Шрифт:
Сэддл-Вэлли проснулся и готовился к великолепному воскресному дню. Звонили телефоны. Кое-кто извинялся за неподобающее поведение на вчерашней вечеринке. Извинения встречали смехом: о чем вы говорите? Вчера же была суббота! В Сэддл-Вэлли субботние проступки легко и быстро прощались.
Последней модели темно-синий седан с белыми ободами мягко подкатил к дому Таннера. Сидевший в гостиной хозяин поднялся с дивана и, морщась от боли, подошел к окну. Верхняя часть груди и вся левая рука у него были обмотаны бинтами. Левая нога от бедра до колена туго забинтована.
Таннер выглянул в окно. По тропинке к дому шли два человека. В одном он, хотя и не сразу, узнал Дженкинса. Сняв полицейскую форму, Дженкинс преобразился. Теперь он выглядел как респектабельный горожанин – служащий банка или рекламного бюро. Его спутника Таннер не знал. Он никогда не встречался с ним раньше.
– Они приехали! – крикнул Таннер, повернувшись в сторону кухни.
В дверях гостиной показалась Элис. Она была одета как обычно – в свободные домашние брюки и рубашку, но взгляд ее глаз был тревожен.
– Я думаю, мы должны закончить с этим сейчас, – сказала она. – Дженет гуляет с няней. Рей в клубе… Берни и Лейла, наверное, уже добрались до аэропорта.
Если успели… Они должны были дать показания, подписать протоколы… Дик выступает в роли общего адвоката.
В прихожей раздался звонок, и Элис пошла открывать, говоря мужу:
– Садись, дорогой. Тебе нельзя много двигаться, так сказал доктор.
– О’кей.
Вошли Дженкинс и его спутник. Элис принесла кофе, и вчетвером они уселись друг против друга – Таннеры на диване, Дженкинс и мужчина, которого он представил как Грувера, в креслах.

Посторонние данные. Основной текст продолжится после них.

theorem backoffExpired_none {tag : Tag} (none : ∀ r ∈ s.offer.records, r.tag = tag → r.state ≠ .backoff 0) :
    backoffExpired tag s = s := by
  unfold backoffExpired
  split
  · rename_i r found
    obtain ⟨mem, same⟩ := findRecord_mem found
    exact if_neg (none r mem same)
  · rfl

theorem deadlineDue_iff {st : RecordState} : st.deadlineDue = true ↔ ∃ c, st = .outstanding c (some 0) := by
  cases st with
  | outstanding c timer =>
    rcases timer with _ | (_ | n)
    · simp [RecordState.deadlineDue]
    · simp [RecordState.deadlineDue]
    · simp [RecordState.deadlineDue]
  | _ => simp [RecordState.deadlineDue]

theorem deadlineExpired_due {tag : Tag} {r : OutRecord} (found : findRecord tag s.offer.records = some r)
    (due : ∃ c, r.state = .outstanding c (some 0)) : deadlineExpired tag s = testDrain (lapse r s) := by
  unfold deadlineExpired
  rw [found]
  exact if_pos (deadlineDue_iff.2 due)

theorem deadlineExpired_none {tag : Tag}
    (none : ∀ r ∈ s.offer.records, r.tag = tag → ∀ c, r.state ≠ .outstanding c (some 0)) : deadlineExpired tag s = s := by
  unfold deadlineExpired
  split
  · rename_i r found
    obtain ⟨mem, same⟩ := findRecord_mem found
    refine if_neg fun due => ?_
    obtain ⟨c, state⟩ := deadlineDue_iff.1 due
    exact none r mem same c state
  · rfl

/-- With a record in play in the list the drain is not complete. -/
theorem testDrain_inPlay {r : OutRecord} (mem : r ∈ s.offer.records) (play : r.state.inPlay = true) : testDrain s = s := by
  unfold testDrain
  refine if_neg fun ⟨_, _, complete⟩ => ?_
  exact nomatch ((drainComplete_iff.1 complete).2.2 r mem).symm.trans play

theorem mem_putRecord {r x : OutRecord} (mem : x ∈ s.offer.records) (tag : r.tag = x.tag) :
    r ∈ (putRecord r s).offer.records := List.mem_map.2 ⟨x, mem, by simp [tag]⟩

end

/-- Settles O30: the record that holds the tag is the one due, or none is. -/
theorem expiriesMoveRecords : Obligations.ExpiriesMoveRecords := by
  intro tag s run ⟨_, nodup, _⟩
  rw [exec_of_run run, exec_of_run run]
  refine ⟨fun none => congrArg _ (backoffExpired_none none), fun none => congrArg _ (deadlineExpired_none none), ?_⟩
  rintro r mem rfl
  have found := findRecord_of_mem nodup mem
  refine ⟨fun due => congrArg _ ((backoffExpired_due found due).trans (putRecord_eq _ s)), fun due => ⟨fun below => ?_, fun limit => ?_⟩⟩
  · refine congrArg _ ((deadlineExpired_due found due).trans ?_)
    have lapsed : lapse r s = putRecord { r with generation := r.generation + 1, attempts := 0, state := .waiting } s := if_pos below
    have put := mem_putRecord (r := { r with generation := r.generation + 1, attempts := 0, state := .waiting }) mem rfl
    rw [lapsed, testDrain_inPlay put rfl, putRecord_eq]
  · have lapsed : lapse r s = resolveRecord r (.lapsed r.attempts) s := if_neg (not_lt.2 limit)
    have only := onlyTickets_resolveRecord r (.lapsed r.attempts) s
    obtain ⟨-, -, -, offer, reports, -, port⟩ := testDrain_beside (resolveRecord r (.lapsed r.attempts) s)
    refine ⟨_, congrArg _ ((deadlineExpired_due found due).trans (congrArg testDrain lapsed)),
      (resolveRecord_resolved r _ s).of_eq reports (by rw [offer]), ticketsThenDrain_testDrain only, port.trans only.port⟩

– Кажется, это с вами я говорил по телефону в Нью-Йорке, да? – спросил Джон.
– Да, со мной. Я – сотрудник Центрального разведывательного управления. Между прочим, и Дженкинс тоже. Он был послан сюда полтора года назад.

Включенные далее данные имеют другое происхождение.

/-- `PACKA` and `PACKB`: the coefficient of `X^n`, bit `n mod 8` of byte `n div 8` of the operand's
buffer, becomes bit `n mod 64` of word `n div 64` of the register; nothing else changes but `SEQ`
(R52, R91, R92). -/
def Obligations.PackCopiesCoefficients : Prop :=
  encode .packa = .seq 0x201 ∧ encode .packb = .seq 0x202 ∧
  (∀ s : State, ∃ t, exec .packa s = .next t ∧
    (∀ n : Fin 256, (t.a[n.val / 64]'(by omega)).getLsbD (n.val % 64) =
      (memRead s .opa ⟨n.val / 8, by omega⟩).getLsbD (n.val % 8)) ∧
    t.seq = 0x202 ∧ t.b = s.b ∧ t.sb = s.sb ∧ t.c = s.c ∧
    SameBytes s t ∧ SameFlags s t ∧ SameLens s t) ∧
  (∀ s : State, ∃ t, exec .packb s = .next t ∧
    (∀ n : Fin 256, (t.b[n.val / 64]'(by omega)).getLsbD (n.val % 64) =
      (memRead s .opb ⟨n.val / 8, by omega⟩).getLsbD (n.val % 8)) ∧
    t.seq = 0x203 ∧ t.a = s.a ∧ t.sb = s.sb ∧ t.c = s.c ∧
    SameBytes s t ∧ SameFlags s t ∧ SameLens s t)

/-- `UNPACK`: bit `n mod 64` of word `n div 64` of `C[0..3]` becomes bit `n mod 8` of byte `n div 8`
of `RES`; the operand buffers and every register but `SEQ` keep their values (R52, R94). -/
def Obligations.UnpackCopiesCoefficients : Prop :=
  encode .unpack = .seq 0x800 ∧
  ∀ s : State, ∃ t, exec .unpack s = .next t ∧
    (∀ n : Fin 256, (memRead t .res ⟨n.val / 8, by omega⟩).getLsbD (n.val % 8) =
      (s.c[n.val / 64]'(by omega)).getLsbD (n.val % 64)) ∧
    (∀ sp n, sp ≠ .res → memRead t sp n = memRead s sp n) ∧
    t.seq = 0x801 ∧ SameWords s t ∧ SameFlags s t ∧ SameLens s t

/-- `CINIT`: the accumulator is 0 and the shift buffer is `B` with word 4 zero; `A`, `B` and
everything else but `SEQ` keep their values (R101). -/
def Obligations.CinitInitialises : Prop :=
  encode .cinit = .seq 0x203 ∧
  ∀ s : State, ∃ t, exec .cinit s = .next t ∧
    (∀ i : Fin 8, t.c[i] = 0) ∧ (∀ i : Fin 4, t.sb[i.val] = s.b[i]) ∧ t.sb[4] = 0 ∧
    t.seq = 0x400 ∧ t.a = s.a ∧ t.b = s.b ∧
    SameBytes s t ∧ SameFlags s t ∧ SameLens s t

/-- `FOLD k, j`, word by word: `C[j+i]` takes `SB[i]` under the mask of bit `k` of `A[j]`, for the
five words of the window; the other words of `C` and everything else but `SEQ` keep their values
(R102). -/
def Obligations.FoldXorsWindow : Prop :=
  ∀ (k : Fin 64) (j : Fin 4),
    encode (.fold k j) = .seq (BitVec.ofNat 12 (0x400 + 8 * k.val + j.val)) ∧
    ∀ s : State, ∃ t, exec (.fold k j) s = .next t ∧
      (∀ i : Fin 5, t.c[j.val + i.val]'(by omega) =
        s.c[j.val + i.val]'(by omega) ^^^
          (s.sb[i] &&& (if s.a[j].getLsbD k then BitVec.allOnes 64 else 0))) ∧
      (∀ n : Fin 8, n.val < j.val ∨ j.val + 4 < n.val → t.c[n] = s.c[n]) ∧
      t.seq = BitVec.ofNat 12 (0x400 + 8 * k.val + j.val + 1) ∧
      t.a = s.a ∧ t.b = s.b ∧ t.sb = s.sb ∧
      SameBytes s t ∧ SameFlags s t ∧ SameLens s t

/-- `FOLD k, j` as one 512-bit value: it adds `A[j][k] * X^(64 j) * poly(SB)` (R105). -/
def Obligations.FoldAddsShiftedTerm : Prop :=
  ∀ (k : Fin 64) (j : Fin 4) (s : State), ∃ t, exec (.fold k j) s = .next t ∧
    val8 t.c = val8 s.c ^^^
      (if s.a[j].getLsbD k then (val5 s.sb).setWidth 512 <<< (64 * j.val) else 0)

/-- `SHL1`: the shift buffer, as one 320-bit value, is doubled modulo `2^320`; the successor is the
next bit position, or the reducer's first word after position 63; nothing else changes (R103). -/
def Obligations.Shl1DoublesShiftBuffer : Prop :=
  ∀ k : Fin 64, encode (.shl1 k) = .seq (BitVec.ofNat 12 (0x404 + 8 * k.val)) ∧
    ∀ s : State, ∃ t, exec (.shl1 k) s = .next t ∧
      (val5 t.sb).toNat = (val5 s.sb).toNat * 2 % 2 ^ 320 ∧
      t.seq = (if k.val ≤ 62 then BitVec.ofNat 12 (0x400 + 8 * (k.val + 1)) else 0x603) ∧
      t.a = s.a ∧ t.b = s.b ∧ t.c = s.c ∧
      SameBytes s t ∧ SameFlags s t ∧ SameLens s t

/-- `RFOLD i`, `i = 4 + ss`, word by word: the four low terms into `C[i-4]`, the three high terms
into `C[i-3]`; `C[i]` and every other word keep their values (R121, R122). -/
def Obligations.RfoldFoldsWord : Prop :=
  ∀ ss : Fin 4, encode (.rfold ss) = .seq (BitVec.ofNat 12 (0x600 + ss.val)) ∧
    ∀ s : State, ∃ t, exec (.rfold ss) s = .next t ∧
      t.c[ss.val] = s.c[ss.val] ^^^ s.c[ss.val + 4] ^^^ (s.c[ss.val + 4] <<< 2) ^^^
        (s.c[ss.val + 4] <<< 5) ^^^ (s.c[ss.val + 4] <<< 10) ∧
      t.c[ss.val + 1] = s.c[ss.val + 1] ^^^ (s.c[ss.val + 4] >>> 62) ^^^
        (s.c[ss.val + 4] >>> 59) ^^^ (s.c[ss.val + 4] >>> 54) ∧
      (∀ n : Fin 8, n.val ≠ ss.val → n.val ≠ ss.val + 1 → t.c[n] = s.c[n]) ∧
      t.seq = (if 1 ≤ ss.val then BitVec.ofNat 12 (0x600 + (ss.val - 1)) else 0x800) ∧
      t.a = s.a ∧ t.b = s.b ∧ t.sb = s.sb ∧
      SameBytes s t ∧ SameFlags s t ∧ SameLens s t

/-- `RFOLD i` keeps the residue modulo `f`: words `0..i` before and words `0..i-1` after stand for
congruent polynomials (R123, R124). -/
def Obligations.RfoldKeepsResidue : Prop :=
  ∀ (ss : Fin 4) (s : State), ∃ t, exec (.rfold ss) s = .next t ∧
    fieldPoly ∣ poly (val8 (lowPart s.c (ss.val + 4))) - poly (val8 (lowPart t.c (ss.val + 3)))

/-- `FIN`: the call has ended with a result, the operands are consumed and the sequencer is idle;
`ERR` and everything else keep their values (R146). -/
def Obligations.FinEndsCall : Prop :=
  encode .fin = .seq 0x801 ∧
  ∀ s : State, ∃ t, exec .fin s = .next t ∧
    t.done = true ∧ t.busy = false ∧ t.lena = 0 ∧ t.lenb = 0 ∧ t.seq = 0x000 ∧ t.err = s.err ∧
    SameBytes s t ∧ SameWords s t

/-! ## The operations of the host -/

/-- `RESET` is performed in every state: the control state takes its reset values and `STATRD` then
returns zeros; the data registers are left unspecified, so nothing is said of them. That the turns
still to come, the host's last reply and the mark of a `RESET` are as stated is the model's (log
entries 3, 5, 6) (R149, R180). -/
def Obligations.ResetClearsControl : Prop :=
  (∀ w : BitVec 12, decode (.hcmd w) = .ok .reset ↔ w &&& 0x800 = 0x800) ∧
  ∀ s : State, ∃ t, exec .reset s = .next t ∧
    t.busy = false ∧ t.done = false ∧ t.err = false ∧ t.lena = 0 ∧ t.lenb = 0 ∧ t.seq = 0x000 ∧
    t.status = .status false false false false ∧
    t.turns = s.turns ∧ t.reply = s.reply ∧ t.wasReset = true

/-- `START` begins a call when none is in progress, so that the previous result is no longer
readable, and is refused when one is; no counter and no data register changes (R142). -/
def Obligations.StartBeginsCall : Prop :=
  (∀ w : BitVec 12, decode (.hcmd w) = .ok .start ↔ w &&& 0xE00 = 0x400) ∧
  (∀ s : State, s.busy = false → ∃ t, exec .start s = .next t ∧
    t.busy = true ∧ t.done = false ∧ t.err = false ∧ t.seq = 0x200 ∧ t.resValid = false ∧
    SameBytes s t ∧ SameWords s t ∧ SameLens s t) ∧
  (∀ s : State, s.busy = true → exec .start s = .refused .startWhileBusy)

/-- `OPWR` stores the byte at the index its counter gives while that is at most 31 and nowhere else
or later, and counts it up to 33; every other byte, the other counter, the flags and every other
register keep their values. During a call it is refused (R141). -/
def Obligations.OpwrAppendsByte : Prop :=
  (∀ v : Byte, encode (.opwrA v) = .hcmd (BitVec.ofNat 12 (0x200 + v.toNat)) ∧
    encode (.opwrB v) = .hcmd (BitVec.ofNat 12 (0x300 + v.toNat))) ∧
  (∀ (o : Operand) (v : Byte) (s : State), s.busy = false → ∃ t, exec (opwr o v) s = .next t ∧
    (∀ n : Fin 32, (s.len o).toNat = n.val → memRead t (operandSpace o) n = v) ∧
    (∀ sp n, sp ≠ operandSpace o ∨ n.val ≠ (s.len o).toNat → memRead t sp n = memRead s sp n) ∧
    t.len o = (if (s.len o).toNat ≤ 32 then s.len o + 1 else s.len o) ∧
    (∀ p, p ≠ o → t.len p = s.len p) ∧
    SameFlags s t ∧ SameWords s t ∧ t.seq = s.seq) ∧
  (∀ (o : Operand) (v : Byte) (s : State), s.busy = true →
    exec (opwr o v) s = .refused .opwrWhileBusy)

/-- `RESRD n` returns `RES[n]` while `RES_VALID = 1` and is refused otherwise; no register of the
hardware changes (R147; that the value goes to the field `reply` is the model's, log entry 5). -/
def Obligations.ResrdReturnsResult : Prop :=
  (∀ (n : Fin 32) (s : State), s.done = true → s.err = false → ∃ t, exec (.resrd n) s = .next t ∧
    t.reply = some (.byte (memRead s .res n)) ∧
    SameBytes s t ∧ SameWords s t ∧ SameFlags s t ∧ SameLens s t ∧ t.seq = s.seq) ∧
  (∀ (n : Fin 32) (s : State), s.done = false ∨ s.err = true →
    exec (.resrd n) s = .refused .resultNotValid)

/-- `STATRD` returns the three flags and `RES_VALID = DONE & ~ERR` in every state; no register of
the hardware changes (R148; the field `reply` is the model's, log entry 5). -/
def Obligations.StatrdReturnsFlags : Prop :=
  ∀ s : State, ∃ t, exec .statrd s = .next t ∧
    t.reply = some (.status s.busy s.done s.err (s.done && !s.err)) ∧
    SameBytes s t ∧ SameWords s t ∧ SameFlags s t ∧ SameLens s t ∧ t.seq = s.seq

– Вы очень убедительно играли роль полицейского, мистер Дженкинс, – сказала Элис.
– Это было нетрудно. Прекрасное место, приятные люди…
– А я думал, тут у нас шпионское гнездо, – съязвил Таннер, не скрывая враждебности. Настало время для объяснений. Он потребует их.

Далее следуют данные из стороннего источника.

-- ==== Sys2Proof/Laws/Memory.lean ====
section
/-! SUPPORT. The byte buffers and what appending a byte does to them. -/

namespace Sys2Proof.Machine

/-- A byte written is the byte read. -/
@[simp] theorem memRead_memWrite_same (s : State) (sp : Space) (n : Fin 32) (v : Byte) :
    memRead (memWrite s sp n v) sp n = v := by
  simp [memRead, memWrite]

/-- A write leaves every other byte of every space as it was. -/
theorem memRead_memWrite_other (s : State) {sp q : Space} {n m : Fin 32} (v : Byte)
    (h : q ≠ sp ∨ m ≠ n) : memRead (memWrite s sp n v) q m = memRead s q m := by
  by_cases hq : q = sp
  · subst hq
    have hm : n.val ≠ m.val := fun e => (h.resolve_left (fun c => c rfl)) (Fin.ext e.symm)
    simp [memRead, memWrite, Vector.getElem_set_ne, hm]
  · simp [memRead, memWrite, State.setBuffer_buffer_other, hq]

/-- A store to an operand touches that operand's buffer alone: no counter, flag or word. -/
theorem storeOperand_eq (s : State) (o : Operand) (v : Byte) :
    ∃ x, storeOperand s o v = s.setBuffer (operandSpace o) x := by
  unfold storeOperand
  split
  · exact ⟨_, rfl⟩
  · exact ⟨s.buffer (operandSpace o), by cases o <;> rfl⟩

/-- The byte lands at the counter's index. -/
theorem memRead_storeOperand_same (s : State) (o : Operand) (v : Byte) (n : Fin 32)
    (h : (s.len o).toNat = n.val) : memRead (storeOperand s o v) (operandSpace o) n = v := by
  have hlt : (s.len o).toNat < 32 := h ▸ n.isLt
  have hn : n = ⟨(s.len o).toNat, hlt⟩ := Fin.ext h.symm
  subst hn
  simp [storeOperand, hlt]

/-- Every byte elsewhere is as it was, the 33rd byte and later ones being stored nowhere. -/
theorem memRead_storeOperand_other (s : State) (o : Operand) (v : Byte) (sp : Space) (n : Fin 32)
    (h : sp ≠ operandSpace o ∨ n.val ≠ (s.len o).toNat) :
    memRead (storeOperand s o v) sp n = memRead s sp n := by
  unfold storeOperand
  split
  · exact memRead_memWrite_other s v (h.imp_right fun c e => c (congrArg Fin.val e))
  · rfl

/-- Writing a counter changes no byte. -/
@[simp] theorem memRead_setLen (s : State) (o : Operand) (n : BitVec 6) (sp : Space) (m : Fin 32) :
    memRead (s.setLen o n) sp m = memRead s sp m := by
  cases o <;> cases sp <;> rfl

/-- A counter stays in 0..33 (R27). -/
theorem bumpLen_le {n : BitVec 6} (h : n.toNat ≤ 33) : (bumpLen n).toNat ≤ 33 := by
  unfold bumpLen
  split
  · rw [BitVec.toNat_add]
    have : (1 : BitVec 6).toNat = 1 := rfl
    omega
  · exact h

end Sys2Proof.Machine
end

– Отчасти и так, – мягко добавил Дженкинс.
– Тогда давайте лучше побеседуем об этом.
– Прекрасно, – сказал Грувер. – Знаете, каков был девиз Фоссета? «Разделяй и убивай». Узнаете тактику «Омеги»?
– Так, значит, все-таки Фоссет? То есть я хочу сказать, что это было его настоящее имя?
– Да, разумеется. В течение десяти лет Лоренс Фоссет был одним из лучших оперативников нашего управления. Прекрасный послужной список, награды… А потом с ним стали происходить непонятные вещи…
– Он сделался предателем.
– Это все не так просто, – вступил в разговор Дженкинс. – Точнее сказать – у него изменились взгляды. Изменились коренным образом, радикально. Он стал врагом.
– И вы об этом не знали?
Грувер помедлил, прежде чем ответить. Казалось, он подыскивает более мягкие слова.
– Мы знали… Мы убеждались в этом постепенно в течение нескольких лет. Изменников такого ранга, как Фоссет, невозможно разоблачить за одну ночь. Это долгий процесс: подозреваемому дается серия заданий с противоречивыми целями. В конце концов истинная картина начинает вырисовываться. И тут важно не упустить момент… Так мы и действовали.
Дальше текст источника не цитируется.